The patent process itself was bewildering. Patent attorneys speak a language that’s adjacent to English but not quite the same. I remember sitting in a meeting where the attorney explained that we needed to describe our invention in terms broad enough to be useful but narrow enough to be defensible, and thinking “this is the opposite of how I was taught to write in university.” Scientific papers want precision. Patents want strategic ambiguity within defined boundaries.

The whole process took about 18 months from initial filing to grant. It cost the company something in the region of €15,000-20,000, including attorney fees and filing costs across jurisdictions. For a startup with $3.2M in funding, that’s not trivial.

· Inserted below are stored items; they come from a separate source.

theorem SameView.cancelWait (f : Byte) : SameView (cancelWait f s) (cancelWait f t) := by
  unfold Machine.cancelWait
  rw [← (h.corr f).1]
  split
  · exact h.clearPending f
  · exact h

theorem SameView.popListener : SameView (popListener s) (popListener t) := by
  unfold Machine.popListener
  rw [← h.lq]
  cases s.lq with
  | nil => exact h.map (g := State.pushPkt none) (fun _ _ _ => rfl) rfl rfl
  | cons d q =>
    exact h.map (g := fun s => (s.setLq q).pushPkt (some d)) (fun _ _ _ => rfl) rfl rfl

/-! ## RESET and CLOSE -/

theorem SameView.pendingIds : pendingIds s.corr = pendingIds t.corr := by
  unfold Machine.pendingIds
  congr 1
  refine List.filter_congr fun i _ => ?_
  have hval : (BitVec.ofNat 8 i.val).toNat = i.val := by
    rw [BitVec.toNat_ofNat]
    exact Nat.mod_eq_of_lt i.isLt
  have hpending := (h.corr (BitVec.ofNat 8 i.val)).1
  simpa only [State.corrAt, hval, Fin.getElem_fin] using hpending

theorem SameView.closeIds : closeIds s = closeIds t := by
  rw [Machine.closeIds, Machine.closeIds, h.cfg, h.pendingIds]

theorem SameView.corrCleared (f : Byte) :
    SameEntry ((corrCleared s)[f.toNat]'f.isLt) ((corrCleared t)[f.toNat]'f.isLt) := by
  rw [corrCleared_get, corrCleared_get, ← h.cfg]
  split
  · exact .clear
  · exact h.corr f

end

/-- The RX registers after RESET (R350). -/
def resetRx (r : Rx) : Rx :=
  { r with state := .awaitingDelimiter, esc := false, len := 0, cnt := 0, sum := 0 }

/-- Between frames only `RX.state` and `RX.esc` are read. -/
theorem sameRx_awaiting {r r' : Rx} (hr : r.state = .awaitingDelimiter)
    (hstate : r.state = r'.state) (hesc : r.esc = r'.esc) : SameRx r r' := by
  refine ⟨hstate, hesc, fun hn => absurd hr hn, fun hs => ?_⟩
  rw [hr] at hs
  obtain hs | hs := hs <;> cases hs

section
variable {s t : State} (h : SameView s t)
include h

theorem SameView.resetBlock : SameView (resetBlock s) (resetBlock t) :=
  have hopen : SameView { s with connOpen := true, lq := [] } { t with connOpen := true, lq := [] } :=
    h.map (g := fun s => { s with connOpen := true, lq := [] }) (fun _ _ _ => rfl) rfl rfl
  have hrx := hopen.setRx (r := resetRx s.rx) (r' := resetRx t.rx) (sameRx_awaiting rfl rfl rfl)
  hrx.setCorr h.corrCleared

theorem SameView.closeBlock : SameView (closeBlock s) (closeBlock t) := by
  have hopen := h.connOpen
  obtain ho | ho := Bool.eq_false_or_eq_true s.connOpen
  · rw [closeBlock_open ho, closeBlock_open (hopen ▸ ho), ← h.closeIds]
    have hclosed := h.map
      (g := fun u => { u with
        connOpen := false
        rspOut := u.rspOut ++ (Machine.closeIds s).map fun f => .failed (.connectionClosed (some f)) })
      (fun _ _ _ => rfl) rfl rfl
    have hrx := hclosed.setRx (r := { s.rx with state := .awaitingDelimiter, esc := false })
      (r' := { t.rx with state := .awaitingDelimiter, esc := false }) (sameRx_awaiting rfl rfl rfl)
    exact hrx.setCorr h.corrCleared
  · rwa [closeBlock_closed ho, closeBlock_closed (hopen ▸ ho)]

end

/-! ## The receive path -/

/-- Two outcomes that a step may have from states with one view. -/
inductive SameOutcome :
    Host.Outcome State Fault Refusal → Host.Outcome State Fault Refusal → Prop where
  | next {s t : State} (h : SameView s t) : SameOutcome (.next s) (.next t)
  | refused (r : Refusal) : SameOutcome (.refused r) (.refused r)

theorem SameOutcome.of_next {s : State} {o : Host.Outcome State Fault Refusal}
    (h : SameOutcome (.next s) o) : ∃ t, o = .next t ∧ SameView s t := by
  cases h with
  | next hview => exact ⟨_, rfl, hview⟩

theorem SameOutcome.of_refused {r : Refusal} {o : Host.Outcome State Fault Refusal}
    (h : SameOutcome (.refused r) o) : o = .refused r := by
  cases h with
  | refused => rfl

section
variable {r r' : Rx}

theorem SameRx.setEsc (h : SameRx r r') (x : Bool) :
    SameRx { r with esc := x } { r' with esc := x } := ⟨h.1, rfl, h.2.2⟩

/-- A new length field, at the start of the payload or before it. -/
theorem SameRx.setLength (h : SameRx r r') (hs : r.state = .readingLength) (n c : U16)
    {x x' : RxState} (hxx : x = x') (hx : x = .readingLength ∨ c = 0) :
    SameRx { r with state := x, len := n, cnt := c } { r' with state := x', len := n, cnt := c } := by
  subst hxx
  obtain ⟨-, hesc, hregs, -⟩ := h
  obtain ⟨-, -, hsum⟩ := hregs (by rw [hs]; nofun)
  refine ⟨rfl, hesc, fun _ => ⟨rfl, rfl, hsum⟩, fun hpayload => ?_⟩
  obtain rfl | rfl := hx
  · obtain hpayload | hpayload := hpayload <;> cases hpayload
  · rfl

/-- A stored byte joins the bytes that are read later. -/
theorem SameRx.payloadRx (h : SameRx r r') (hs : r.state = .readingPayload)
    (hcnt : r.cnt.toNat < r.len.toNat) (hwf : r.buf.wf = true) (hwf' : r'.buf.wf = true) (u : Byte) :
    SameRx (payloadRx r u) (payloadRx r' u) := by
  obtain ⟨-, hesc, hregs, hslice⟩ := h
  obtain ⟨hlen, hc, hsum⟩ := hregs (by rw [hs]; nofun)
  have hsucc : (r.cnt + 1).toNat = r.cnt.toNat + 1 := by
    have := r.len.isLt
    bv_omega
  refine ⟨?_, hesc, fun _ => ⟨hlen, ?_, ?_⟩, fun _ => ?_⟩
  · simp only [Machine.payloadRx, hlen, hc]
  · simp only [Machine.payloadRx, hc]
  · simp only [Machine.payloadRx, hsum]
  · simp only [Machine.payloadRx, hsucc, ← hc]
    rw [Memory.slice_write hwf, Memory.slice_write hwf', hslice (.inl hs)]

end

section
variable {s t : State} (h : SameView s t)
include h

theorem SameView.rx : SameRx s.rx t.rx := h.1

theorem SameView.stepLength (hs : s.rx.state = .readingLength) (u : Byte) :
    SameView (stepLength u s) (stepLength u t) := by
  obtain ⟨hstate, -, hregs, -⟩ := h.rx
  obtain ⟨hlen, hcnt, -⟩ := hregs (by rw [hs]; nofun)
  unfold Machine.stepLength
  rw [← hcnt, ← hlen]
  split
  · exact h.setRx (h.rx.setLength hs _ 1 hstate (.inl hs))
  · exact h.setRx (h.rx.setLength hs _ 0 rfl (.inr rfl))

What Happened to SolarPrint

I’ll save the full story for another time. The short version is that the company didn’t make it. Third-gen solar technology hit a wall of manufacturing challenges that the entire industry struggled with, not just us. The timing wasn’t right. The funding runway wasn’t long enough.

But the technology was real. The cells worked. The patent is granted. And I learned more in eighteen months at SolarPrint than I did in four years of undergraduate study. About materials science, yes, but also about what it means to try to turn lab research into a product. The gap between “it works on the bench” and “it works at scale” is where most hardware startups go to die.

I’ve got a solar cell sample on my desk at home. It’s about 10cm square, slightly yellowed from the electrolyte degrading over time. It generates approximately nothing now. But it’s still my favourite thing I’ve ever made.